The image is of a faux Pantone chip called Pantone 11-4800 (Blanc Sur Blanc Sur Blanc). The first part of the title refers to the proprietary numerical classificatory system of color the Pantone corporation owns – the original name for 11-4800 is Blanc de Blanc (translation: White from White) and it is considered the whitest white Pantone has classified. The variation and change of name I made from Blanc de Blanc to Blanc Sur Blanc Sur Blanc is a conceptual move to reconsider the potentially fixed gesture that white from white might state – and introduce an idea that the white colors are layered on top of one another and are, therefore, an adjustable stack of concepts not fixedly “from” one another. There are a minimum of three white colors to the work, visually speaking: the white Pantone color, the substrate (white paper) it’s printed on, and the painted gallery wall behind the work.
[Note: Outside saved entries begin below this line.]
-- ==== Sys2Proof/Safety.lean ====
section
/-! DEFINITION. What counts as a safe state, and the conditions under which claims say that a command has its own effect. -/

namespace Sys2Proof.Machine

/-! ### Invariants -/

/-- Device memory is in its canonical form. -/
abbrev State.memOk (s : State) : Prop := Memory.wf s.mem = true

/-- What holds of the board: the sideband cap lies in its range, a disconnected input carries no voltage, the converters run only with
input power. -/
abbrev State.boardOk (s : State) : Prop :=
  300 ≤ s.brd.sbCap ∧ s.brd.sbCap ≤ 1200 ∧ (s.brd.cut = true → s.brd.input = false) ∧ (s.brd.on = true → s.brd.input = true)
/-- The registers that fuses fill hold what the fuses give (R1, R4, R339). -/
def State.idOk (s : State) : Prop :=
  ∀ r, r ∈ ([.GLB_IDENT, .GLB_FEATURES, .GLB_SERIAL_LO, .GLB_SERIAL_HI, .GLB_FUSEMAP] : List Reg) →
    ∀ i, s.rget r i = BitVec.ofNat 32 (r.rst i)

/-! ### When a command has its own effect -/

/-- Engine `t` issues the word `w` of opcode `opc`: it may issue, no matrix-data trap is pending, and `w` is what the fetch at its PC
gives (R58, R60, R61). -/
def State.issues (s : State) (t : Nat) (w : Word) (opc : Nat) : Bool :=
  (s.eng t).mayIssue && !(s.eng t).pendMx && (s.fetchWord t (s.eng t).pc).2 == .word w && wOpc w == opc
/-- The state once the line of the PC is in the instruction cache (R58). -/
def State.lineIn (s : State) (t : Nat) : State := (s.fetchWord t (s.eng t).pc).1
/-- The lines that hold the instruction word at the PC are in the instruction cache (R58). -/
def State.cached (s : State) (t : Nat) : Bool :=
  let da := s.get64 .TSEQ_PBASE_LO .TSEQ_PBASE_HI t + (s.eng t).pc
  let has (line : Nat) : Bool := (SMap.get (s.eng t).lines (line % 128) []).any (·.1 == line)
  has (da / 128) && (decide (da % 128 ≤ 124) || has (da / 128 + 1))
/-- No stop holds a request: nothing is lent, held for training, copied or being read, no tower is closed for a reset, and no stop is in
scheduled-slot mode (R126, R131, R141, R158, R384). -/
def State.gateOpen (s : State) : Prop := s.gate = Gate.clear ∧ s.resetTower = none ∧ s.slotTiles = []
/-- An access of function `f`'s window by a sender passes the port: the service core's does, the host's when the port serves it (R268, R272,
R374, R385). -/
def State.passes (s : State) (f : Nat) : By → Prop
  | .svc => True
  | .host st => s.memOpen f st = true ∧ s.hostHeld = false
/-- The engine past an instruction of `n` words. -/
def Eng.past (e : Eng) (n : Nat) : Eng := { e with pc := (e.pc + 4 * n) % 2 ^ 32, stall := none }

/-- The tile's program may read and write [a, a + n) of its scratchpad, and every word of it has a good code (R104, R107, R118). -/
def State.progOk (s : State) (t a n : Nat) : Bool :=
  decide (a + n ≤ 2 ^ 23) && s.spmGrant t a n .prog == .yes &&
  (List.range ((a + n + 7) / 8 - a / 8)).all (fun k => SMap.get s.spmErr (spmKey t 0 / 8 + a / 8 + k) 0 == 0)
/-- Every word of the atom stored at a place has a good code, and so has each of its units on the die (R132, R133). -/
def State.atomClean (s : State) (pl : Nat) : Bool :=
  (List.range 32).all (fun i => SMap.get s.synd (pl / 8 + i) 0 == 0) && SMap.get s.soft (pl / 256) 0 == 0
/-- Core (t, c) issues the word `w` of opcode `opc`: it runs, no pause notice holds it, its PC and the parity of its program word are
good, and none of the registers `rs` waits for IMP data (R144, R146, R147, R160). -/
def State.coreIssues (s : State) (t c opc : Nat) (w : Word) (rs : List Nat) : Bool :=
  let k := s.core t c
  s.cstate t c == csRUN && k.pause.isEmpty && decide (k.pc < 1024) && !k.badPar.contains k.pc && SMap.get k.store k.pc 0 == w &&
  kOPC w == opc && !rs.any (s.regPending t c)
/-- Descriptor `idx` of queue pair `q` is `d`, of a type, and may start (R250). -/
def State.starts (s : State) (q idx type : Nat) (d : Descr) : Prop := s.descr q idx = some d ∧ d.type = type ∧ s.mayStart q d = true
/-- The same for a descriptor of the KV manager (R172). -/
def State.kvStarts (s : State) (q idx type : Nat) (d : Descr) : Prop := s.descr q idx = some d ∧ d.type = type ∧ s.kvMay q d = true
/-- The descriptor once it has started. -/
def State.going (s : State) (d : Descr) : Descr := { d with started := true, since := s.clk.ns }
/-- The state in which a command that reads or writes device memory runs (R158, log entry 79). -/
def State.running (s : State) (c : Instr) : State := { s with gate := { s.gate with who := some (.cmd c), slots := s.slotTiles, blk := [] } }
/-- The scratchpads are in their canonical form. -/
abbrev State.spmOk (s : State) : Prop := SMap.sortedFrom none s.spm = true

/-- A message `m` of peer `i` with number `msn`, OP and step as `ops` says, is complete and may take effect (R220). -/
def State.arrives (s : State) (i msn : Nat) (ops : Nat → Nat → Bool) (m : RxMsg) : Prop :=
  (s.peer i).rx.find? (fun y => y.msn == msn && ops y.op y.arg0 && (s.peer i).mayEffect y) = some m
/-- The state once message `m` of peer `i` counts as having taken effect. -/
def State.took (s : State) (i : Nat) (m : RxMsg) : State := s.setPeer i ((s.peer i).effected m)
/-- A control packet `m` of peer `i` waits, and the state without it. -/
def State.control (s : State) (i op arg : Nat) (m : RxMsg) (u : State) : Prop :=
  (s.peer i).ctl.find? (fun y => y.op == op && (op == opACK || y.arg0 % 2 == arg)) = some m ∧
  u = s.setPeer i { s.peer i with ctl := (s.peer i).ctl.erase m }

/-! ### What a state keeps of another -/

/-- `u` holds the bytes `bs` at offset `a` of scratchpad `t`, and every other scratchpad byte as `s` does. -/
def State.storedAt (s u : State) (t a : Nat) (bs : List Byte) : Prop :=
  (∀ i, i < bs.length → u.spmRaw t (a + i) 1 = [bs.getD i 0]) ∧
  ∀ v o, v < 128 → o < 2 ^ 23 → (v ≠ t ∨ o < a ∨ a + bs.length ≤ o) → u.spmRaw v o 1 = s.spmRaw v o 1

/-- `u` is `s` with engine `t` standing at `e`. -/
def State.onlyEng (s u : State) (t : Nat) (e : Eng) : Prop :=
  u.eng t = e ∧ (∀ v, v ≠ t → u.eng v = s.eng v) ∧ { u with tiles := s.tiles } = s
/-- `u` is `s` with core (t, c) standing at `k`. -/
def State.onlyCore (s u : State) (t c : Nat) (k : Core) : Prop :=
  u.core t c = k ∧ (∀ v d, d < 64 → (v ≠ t ∨ d ≠ c) → u.core v d = s.core v d)
/-- Memory of `u` holds `bs` from place `a` on, and every other byte as `s` does. -/
def State.memStored (s u : State) (a : Nat) (bs : List Byte) : Prop :=
  (∀ i, i < bs.length → Memory.get u.mem (a + i) = bs.getD i 0) ∧
  ∀ p, p < a ∨ a + bs.length ≤ p → Memory.get u.mem p = Memory.get s.mem p
/-- A raise of source type `ty`, instance `i` stands in the unit's collector or waits for room in it (R390). -/
def State.raisedIn (s : State) (unit ty i : Nat) : Bool :=
  (SMap.get s.flt.coll unit [] ++ SMap.get s.flt.unitWait unit []).any (fun r => r.src == 512 * ty + i)
/-- Descriptor `d` of queue pair `q` has completed between `s` and `u` with a status, completion flags and RESULT: it has left the queue
pair, and its record stands at the next place of the completion ring in host memory, unless the link or the IDE stream is down, the
descriptor is of an earlier generation, a record of the queue pair has failed or this one fails, or the descriptor is QUIET and the status
OK (R243, R252, R253, R256, R260, R271, R272). -/
def State.completed (s u : State) (q : Nat) (d : Descr) (status cflags : Nat) (res : List Byte) : Prop :=
  u.descr q d.idx = none ∧
  let n := (s.qp q).cqProd
  let rec_ := leBytes 4 d.idx ++ leBytes 2 status ++ leBytes 1 d.type ++ leBytes 1 (cflags + (1 - n / s.cqSize q % 2)) ++ padTo 8 d.tag ++ padTo 16 res
  (s.hostOpen = true → s.descrDead q d.idx = false → s.qpMute q = false → s.hostFails (s.cqSlot q n) 32 = false →
    (d.quiet && status == 0) = false → ∀ i, i < 32 → SMap.find u.host (s.cqSlot q n + i) = some (rec_.getD i 0))
/-- Mailbox `m` has completed a command between `s` and `u` with a status and a response: BUSY is clear, DONE is recorded, the status and
the length stand in their registers, and a response that fits stands in host memory, unless the host refuses it (R439). -/
def State.mbxDone (s u : State) (m status : Nat) (resp : List Byte) : Prop :=
  u.mbxBusy m = false ∧ u.flag F.MBX_STAT_DONE m = true ∧
  u.fget F.MBX_RESULT_STATUS m = (if status = mbOK ∧ s.rspLen m < resp.length then mbBUF_SMALL else status) ∧
  u.rget .MBX_RLEN m = BitVec.ofNat 32 (if status = mbOK then resp.length else 0) ∧
  (status = mbOK → resp.length ≤ s.rspLen m → s.hostOpen = true → s.hostFails (s.get64 .MBX_RSP_LO .MBX_RSP_HI m) resp.length = false →
    ∀ i, i < resp.length → SMap.find u.host (s.get64 .MBX_RSP_LO .MBX_RSP_HI m + i) = resp[i]?)
/-- The FROZEN_WR bit that flags a Frozen write of register `r`, index `i`, through the window of function `f`: the block's own where it has
one (R431). -/
def frozenBit (f : Nat) (r : Reg) (i : Nat) : Field × Nat :=
  match r.place.win with
  | .kvm => (F.KVM_STAT_FROZEN_WR, 0)
  | .fab => (F.VRX_STAT_FROZEN_WR, 0)
  | .vrx => (F.VRX_STAT_FROZEN_WR, 0)
  | .cmd => (F.CMD_STAT_FROZEN_WR, f)
  | .qp => (F.CMD_STAT_FROZEN_WR, f)
  | .cmd0 => (F.CMD_STAT_FROZEN_WR, f)
  | .enr => (F.ENR_STAT_FROZEN_WR, 0)
  | .sec => (F.SEC_STAT_FROZEN_WR, 0)
  | .lck => (F.LCK_STAT_FROZEN_WR, 0)
  | .fw => (F.FWS_STAT_FROZEN_WR, 0)
  | .mbx => (F.MBX_STAT_FROZEN_WR, i / r.place.cnt)
  | _ => (F.GLB_STAT_FROZEN_WR, 0)
/-- Every register but those of `l` keeps its word at every index. -/
def State.sameRegs (s u : State) (l : List Reg) : Prop := ∀ r i, r ∉ l → u.rget r i = s.rget r i

end Sys2Proof.Machine
end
The parenthetical part of the title also is a French-English phonetic play on words – in French it means White On White On White, but when pronounced in American English it becomes “blank, sir, blank, sir, blank,” absurdly insisting, as many do both artistically and socio-politically, that the color white is blank or a default base from which to begin constructing our works and worlds from. Are there slippages and implications thereof in the language and aesthetics we chose? Are they linked to the systems, literally, and figuratively, keeping these things structurally in place. It’s also an analyzes on the social construction of whiteness and the impact it has on culture when deployed as an ideological strategy tethered to power and social status.